**WORK TO BE COMPLETED**
The answer must be every line of the data that holds the word "frame".

[Stored data]
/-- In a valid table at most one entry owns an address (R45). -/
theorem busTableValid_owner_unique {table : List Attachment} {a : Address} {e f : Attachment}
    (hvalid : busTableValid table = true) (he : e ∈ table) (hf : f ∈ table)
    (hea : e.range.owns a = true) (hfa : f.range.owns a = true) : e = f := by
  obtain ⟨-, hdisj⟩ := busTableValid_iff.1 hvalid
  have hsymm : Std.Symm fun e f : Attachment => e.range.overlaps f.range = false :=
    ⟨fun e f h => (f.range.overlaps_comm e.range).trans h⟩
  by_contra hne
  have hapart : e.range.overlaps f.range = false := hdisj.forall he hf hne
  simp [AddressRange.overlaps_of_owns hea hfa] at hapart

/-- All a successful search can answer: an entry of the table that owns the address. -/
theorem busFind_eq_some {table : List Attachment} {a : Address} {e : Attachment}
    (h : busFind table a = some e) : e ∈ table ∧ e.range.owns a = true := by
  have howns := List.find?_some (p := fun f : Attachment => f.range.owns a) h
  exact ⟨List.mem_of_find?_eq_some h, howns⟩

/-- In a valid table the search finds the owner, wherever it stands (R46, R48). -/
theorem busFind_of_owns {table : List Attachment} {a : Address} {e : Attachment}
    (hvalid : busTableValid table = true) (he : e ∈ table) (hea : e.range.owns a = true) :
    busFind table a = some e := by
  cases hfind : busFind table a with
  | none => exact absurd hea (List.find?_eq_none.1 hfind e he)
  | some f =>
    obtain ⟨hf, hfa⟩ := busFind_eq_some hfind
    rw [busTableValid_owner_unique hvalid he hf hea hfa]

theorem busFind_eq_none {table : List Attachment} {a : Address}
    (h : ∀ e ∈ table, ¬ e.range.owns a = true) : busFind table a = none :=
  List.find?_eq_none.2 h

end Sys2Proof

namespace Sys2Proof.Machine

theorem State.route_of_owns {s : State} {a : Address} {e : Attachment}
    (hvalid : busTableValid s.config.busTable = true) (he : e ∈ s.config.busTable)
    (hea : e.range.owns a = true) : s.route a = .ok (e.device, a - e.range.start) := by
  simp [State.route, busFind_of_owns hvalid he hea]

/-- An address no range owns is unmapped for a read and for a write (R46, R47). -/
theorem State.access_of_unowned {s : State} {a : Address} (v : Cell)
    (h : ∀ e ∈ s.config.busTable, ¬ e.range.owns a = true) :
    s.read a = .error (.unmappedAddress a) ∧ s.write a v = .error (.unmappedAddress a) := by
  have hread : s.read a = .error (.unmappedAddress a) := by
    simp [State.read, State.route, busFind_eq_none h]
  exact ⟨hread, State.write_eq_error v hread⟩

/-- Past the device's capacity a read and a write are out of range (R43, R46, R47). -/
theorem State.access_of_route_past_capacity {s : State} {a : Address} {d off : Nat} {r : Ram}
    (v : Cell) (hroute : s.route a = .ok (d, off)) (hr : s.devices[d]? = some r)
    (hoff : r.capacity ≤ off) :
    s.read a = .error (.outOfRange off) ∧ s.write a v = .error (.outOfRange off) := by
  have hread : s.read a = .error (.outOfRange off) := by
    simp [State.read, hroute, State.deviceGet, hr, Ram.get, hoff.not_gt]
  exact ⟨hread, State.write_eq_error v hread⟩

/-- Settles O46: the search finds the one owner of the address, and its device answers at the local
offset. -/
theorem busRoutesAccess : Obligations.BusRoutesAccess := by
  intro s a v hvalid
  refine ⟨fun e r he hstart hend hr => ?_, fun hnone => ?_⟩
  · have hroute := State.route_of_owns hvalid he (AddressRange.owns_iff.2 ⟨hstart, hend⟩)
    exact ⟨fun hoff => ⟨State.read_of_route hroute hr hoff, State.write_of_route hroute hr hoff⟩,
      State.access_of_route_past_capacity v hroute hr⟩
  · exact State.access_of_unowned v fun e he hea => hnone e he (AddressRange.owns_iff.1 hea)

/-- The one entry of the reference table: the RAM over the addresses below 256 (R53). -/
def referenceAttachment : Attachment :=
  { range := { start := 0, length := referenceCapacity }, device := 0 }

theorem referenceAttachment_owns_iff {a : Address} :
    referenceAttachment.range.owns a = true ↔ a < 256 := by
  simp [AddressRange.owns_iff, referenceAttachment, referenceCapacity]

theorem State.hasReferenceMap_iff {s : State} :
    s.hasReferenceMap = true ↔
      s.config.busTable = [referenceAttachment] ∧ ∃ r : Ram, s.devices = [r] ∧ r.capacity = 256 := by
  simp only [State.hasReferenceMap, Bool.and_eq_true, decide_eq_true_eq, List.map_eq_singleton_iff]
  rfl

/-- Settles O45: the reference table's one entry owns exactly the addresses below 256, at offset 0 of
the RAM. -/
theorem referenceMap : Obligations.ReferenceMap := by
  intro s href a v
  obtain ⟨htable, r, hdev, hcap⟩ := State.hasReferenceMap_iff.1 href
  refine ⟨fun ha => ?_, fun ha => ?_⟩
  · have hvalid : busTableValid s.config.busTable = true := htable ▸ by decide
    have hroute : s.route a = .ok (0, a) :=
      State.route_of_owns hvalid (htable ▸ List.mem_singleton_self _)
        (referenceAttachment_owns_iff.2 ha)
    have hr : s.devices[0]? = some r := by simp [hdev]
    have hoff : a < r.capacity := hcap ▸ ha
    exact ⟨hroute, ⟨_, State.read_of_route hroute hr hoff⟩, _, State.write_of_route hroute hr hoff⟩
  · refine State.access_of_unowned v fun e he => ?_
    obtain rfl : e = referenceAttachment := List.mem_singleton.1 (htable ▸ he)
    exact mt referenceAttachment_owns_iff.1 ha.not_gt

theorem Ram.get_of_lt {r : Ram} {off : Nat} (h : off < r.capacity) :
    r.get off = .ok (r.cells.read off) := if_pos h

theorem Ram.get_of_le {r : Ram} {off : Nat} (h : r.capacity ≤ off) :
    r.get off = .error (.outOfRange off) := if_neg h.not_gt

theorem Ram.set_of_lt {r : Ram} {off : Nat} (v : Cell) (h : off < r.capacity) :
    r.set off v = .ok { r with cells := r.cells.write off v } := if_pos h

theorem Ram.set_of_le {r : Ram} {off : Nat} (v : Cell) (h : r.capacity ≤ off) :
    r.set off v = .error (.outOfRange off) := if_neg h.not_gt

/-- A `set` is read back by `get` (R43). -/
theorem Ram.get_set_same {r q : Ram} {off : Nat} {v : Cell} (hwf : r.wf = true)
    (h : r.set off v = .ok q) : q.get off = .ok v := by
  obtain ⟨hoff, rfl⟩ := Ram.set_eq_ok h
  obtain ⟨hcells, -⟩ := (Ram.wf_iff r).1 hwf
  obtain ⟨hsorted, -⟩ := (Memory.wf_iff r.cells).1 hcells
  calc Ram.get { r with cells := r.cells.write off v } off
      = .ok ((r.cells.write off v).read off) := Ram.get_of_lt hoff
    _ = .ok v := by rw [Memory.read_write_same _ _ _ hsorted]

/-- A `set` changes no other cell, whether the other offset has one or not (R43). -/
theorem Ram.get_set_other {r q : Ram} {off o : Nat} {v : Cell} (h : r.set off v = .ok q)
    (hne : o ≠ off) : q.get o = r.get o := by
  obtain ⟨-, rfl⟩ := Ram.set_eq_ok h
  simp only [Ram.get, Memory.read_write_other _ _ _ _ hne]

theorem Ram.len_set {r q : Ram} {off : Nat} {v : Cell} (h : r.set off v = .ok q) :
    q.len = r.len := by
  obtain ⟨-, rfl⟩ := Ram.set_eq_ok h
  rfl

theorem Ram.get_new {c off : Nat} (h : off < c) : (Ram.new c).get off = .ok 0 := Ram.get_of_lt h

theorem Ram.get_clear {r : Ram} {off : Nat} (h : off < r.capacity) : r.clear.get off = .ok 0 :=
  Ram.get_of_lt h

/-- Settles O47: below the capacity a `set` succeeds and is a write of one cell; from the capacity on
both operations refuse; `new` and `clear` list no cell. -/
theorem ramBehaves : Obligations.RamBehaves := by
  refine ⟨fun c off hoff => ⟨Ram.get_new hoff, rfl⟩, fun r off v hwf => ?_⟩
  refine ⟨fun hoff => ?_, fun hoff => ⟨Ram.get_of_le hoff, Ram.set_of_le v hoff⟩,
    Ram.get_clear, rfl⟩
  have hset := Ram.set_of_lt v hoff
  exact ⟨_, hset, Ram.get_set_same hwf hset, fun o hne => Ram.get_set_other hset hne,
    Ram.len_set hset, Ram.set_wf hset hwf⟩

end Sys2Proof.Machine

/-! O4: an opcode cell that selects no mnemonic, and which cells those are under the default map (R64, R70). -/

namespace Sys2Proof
---
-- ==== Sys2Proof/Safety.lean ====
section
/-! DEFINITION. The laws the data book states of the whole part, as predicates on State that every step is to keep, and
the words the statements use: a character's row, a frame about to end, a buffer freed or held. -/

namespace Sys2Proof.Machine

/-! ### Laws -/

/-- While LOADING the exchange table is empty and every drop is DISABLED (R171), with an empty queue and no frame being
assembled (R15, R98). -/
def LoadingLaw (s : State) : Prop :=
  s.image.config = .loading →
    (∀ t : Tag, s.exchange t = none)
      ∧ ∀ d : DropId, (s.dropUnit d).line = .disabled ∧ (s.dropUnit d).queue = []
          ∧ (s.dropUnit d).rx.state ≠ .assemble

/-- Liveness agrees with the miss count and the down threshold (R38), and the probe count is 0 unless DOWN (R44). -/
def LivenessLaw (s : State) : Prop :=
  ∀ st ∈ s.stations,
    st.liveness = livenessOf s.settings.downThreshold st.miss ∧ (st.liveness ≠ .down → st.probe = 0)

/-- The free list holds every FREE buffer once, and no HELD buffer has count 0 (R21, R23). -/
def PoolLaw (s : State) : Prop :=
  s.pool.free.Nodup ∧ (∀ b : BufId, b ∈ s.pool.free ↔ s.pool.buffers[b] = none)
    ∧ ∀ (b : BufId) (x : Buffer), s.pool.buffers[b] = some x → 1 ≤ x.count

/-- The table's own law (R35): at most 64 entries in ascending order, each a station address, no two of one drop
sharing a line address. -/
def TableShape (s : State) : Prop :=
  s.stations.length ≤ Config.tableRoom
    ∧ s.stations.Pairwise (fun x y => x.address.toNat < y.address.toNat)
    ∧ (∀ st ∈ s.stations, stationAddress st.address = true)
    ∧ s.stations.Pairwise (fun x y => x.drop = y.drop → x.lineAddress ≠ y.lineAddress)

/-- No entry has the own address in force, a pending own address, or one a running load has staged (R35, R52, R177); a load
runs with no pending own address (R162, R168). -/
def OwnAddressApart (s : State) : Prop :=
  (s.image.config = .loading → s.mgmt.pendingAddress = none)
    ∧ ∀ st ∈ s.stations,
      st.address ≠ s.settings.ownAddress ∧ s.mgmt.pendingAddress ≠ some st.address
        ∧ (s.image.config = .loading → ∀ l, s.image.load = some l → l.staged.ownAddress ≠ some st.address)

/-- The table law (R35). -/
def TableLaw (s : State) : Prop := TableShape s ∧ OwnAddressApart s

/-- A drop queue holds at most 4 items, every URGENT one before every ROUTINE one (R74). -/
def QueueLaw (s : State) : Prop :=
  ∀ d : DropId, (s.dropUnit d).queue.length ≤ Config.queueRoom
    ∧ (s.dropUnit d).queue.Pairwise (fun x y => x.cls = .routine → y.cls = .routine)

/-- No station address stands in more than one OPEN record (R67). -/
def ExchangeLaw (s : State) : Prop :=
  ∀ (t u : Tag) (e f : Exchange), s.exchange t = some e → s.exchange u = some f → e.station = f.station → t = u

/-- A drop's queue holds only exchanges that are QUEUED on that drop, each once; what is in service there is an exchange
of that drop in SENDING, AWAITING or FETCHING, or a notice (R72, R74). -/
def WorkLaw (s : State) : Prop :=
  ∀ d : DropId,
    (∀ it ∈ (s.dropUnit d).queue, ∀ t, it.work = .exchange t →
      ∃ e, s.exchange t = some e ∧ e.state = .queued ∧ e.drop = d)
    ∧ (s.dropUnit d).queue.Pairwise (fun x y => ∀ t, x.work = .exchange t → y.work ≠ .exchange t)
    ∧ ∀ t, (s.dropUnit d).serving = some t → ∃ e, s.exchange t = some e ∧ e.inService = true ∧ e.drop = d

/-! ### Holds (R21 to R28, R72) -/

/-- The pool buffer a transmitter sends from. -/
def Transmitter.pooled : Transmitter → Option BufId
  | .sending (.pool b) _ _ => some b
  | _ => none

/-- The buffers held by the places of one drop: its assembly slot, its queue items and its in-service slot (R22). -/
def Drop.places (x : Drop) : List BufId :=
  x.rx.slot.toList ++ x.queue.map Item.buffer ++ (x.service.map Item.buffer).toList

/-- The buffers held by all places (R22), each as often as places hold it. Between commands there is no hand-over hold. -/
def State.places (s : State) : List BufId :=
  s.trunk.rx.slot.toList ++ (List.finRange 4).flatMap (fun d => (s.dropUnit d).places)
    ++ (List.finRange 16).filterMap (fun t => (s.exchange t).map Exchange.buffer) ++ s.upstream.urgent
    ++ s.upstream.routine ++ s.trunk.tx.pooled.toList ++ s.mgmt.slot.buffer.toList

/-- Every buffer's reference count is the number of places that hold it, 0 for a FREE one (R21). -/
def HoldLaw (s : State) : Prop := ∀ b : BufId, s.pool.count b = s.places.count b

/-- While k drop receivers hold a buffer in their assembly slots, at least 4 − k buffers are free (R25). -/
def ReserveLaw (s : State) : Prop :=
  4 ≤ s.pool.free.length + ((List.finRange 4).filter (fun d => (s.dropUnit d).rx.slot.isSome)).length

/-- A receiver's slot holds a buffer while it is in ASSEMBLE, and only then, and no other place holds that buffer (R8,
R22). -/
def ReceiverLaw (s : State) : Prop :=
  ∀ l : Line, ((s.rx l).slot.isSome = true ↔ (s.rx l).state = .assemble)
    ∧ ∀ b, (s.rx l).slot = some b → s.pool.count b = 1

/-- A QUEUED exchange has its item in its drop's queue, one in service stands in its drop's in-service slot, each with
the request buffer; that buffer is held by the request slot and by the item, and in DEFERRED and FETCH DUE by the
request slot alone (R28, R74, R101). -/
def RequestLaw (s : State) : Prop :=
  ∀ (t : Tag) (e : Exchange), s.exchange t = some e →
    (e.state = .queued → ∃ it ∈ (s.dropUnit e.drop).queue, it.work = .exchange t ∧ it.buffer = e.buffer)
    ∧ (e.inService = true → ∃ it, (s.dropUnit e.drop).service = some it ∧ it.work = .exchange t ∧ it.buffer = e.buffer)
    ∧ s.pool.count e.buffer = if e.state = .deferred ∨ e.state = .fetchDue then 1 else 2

**TASK OUTPUT**
the words the statements use: a character's row, a frame about to end, a buffer freed or held. -/
/-- While LOADING the exchange table is empty and every drop is DISABLED (R171), with an empty queue and no frame being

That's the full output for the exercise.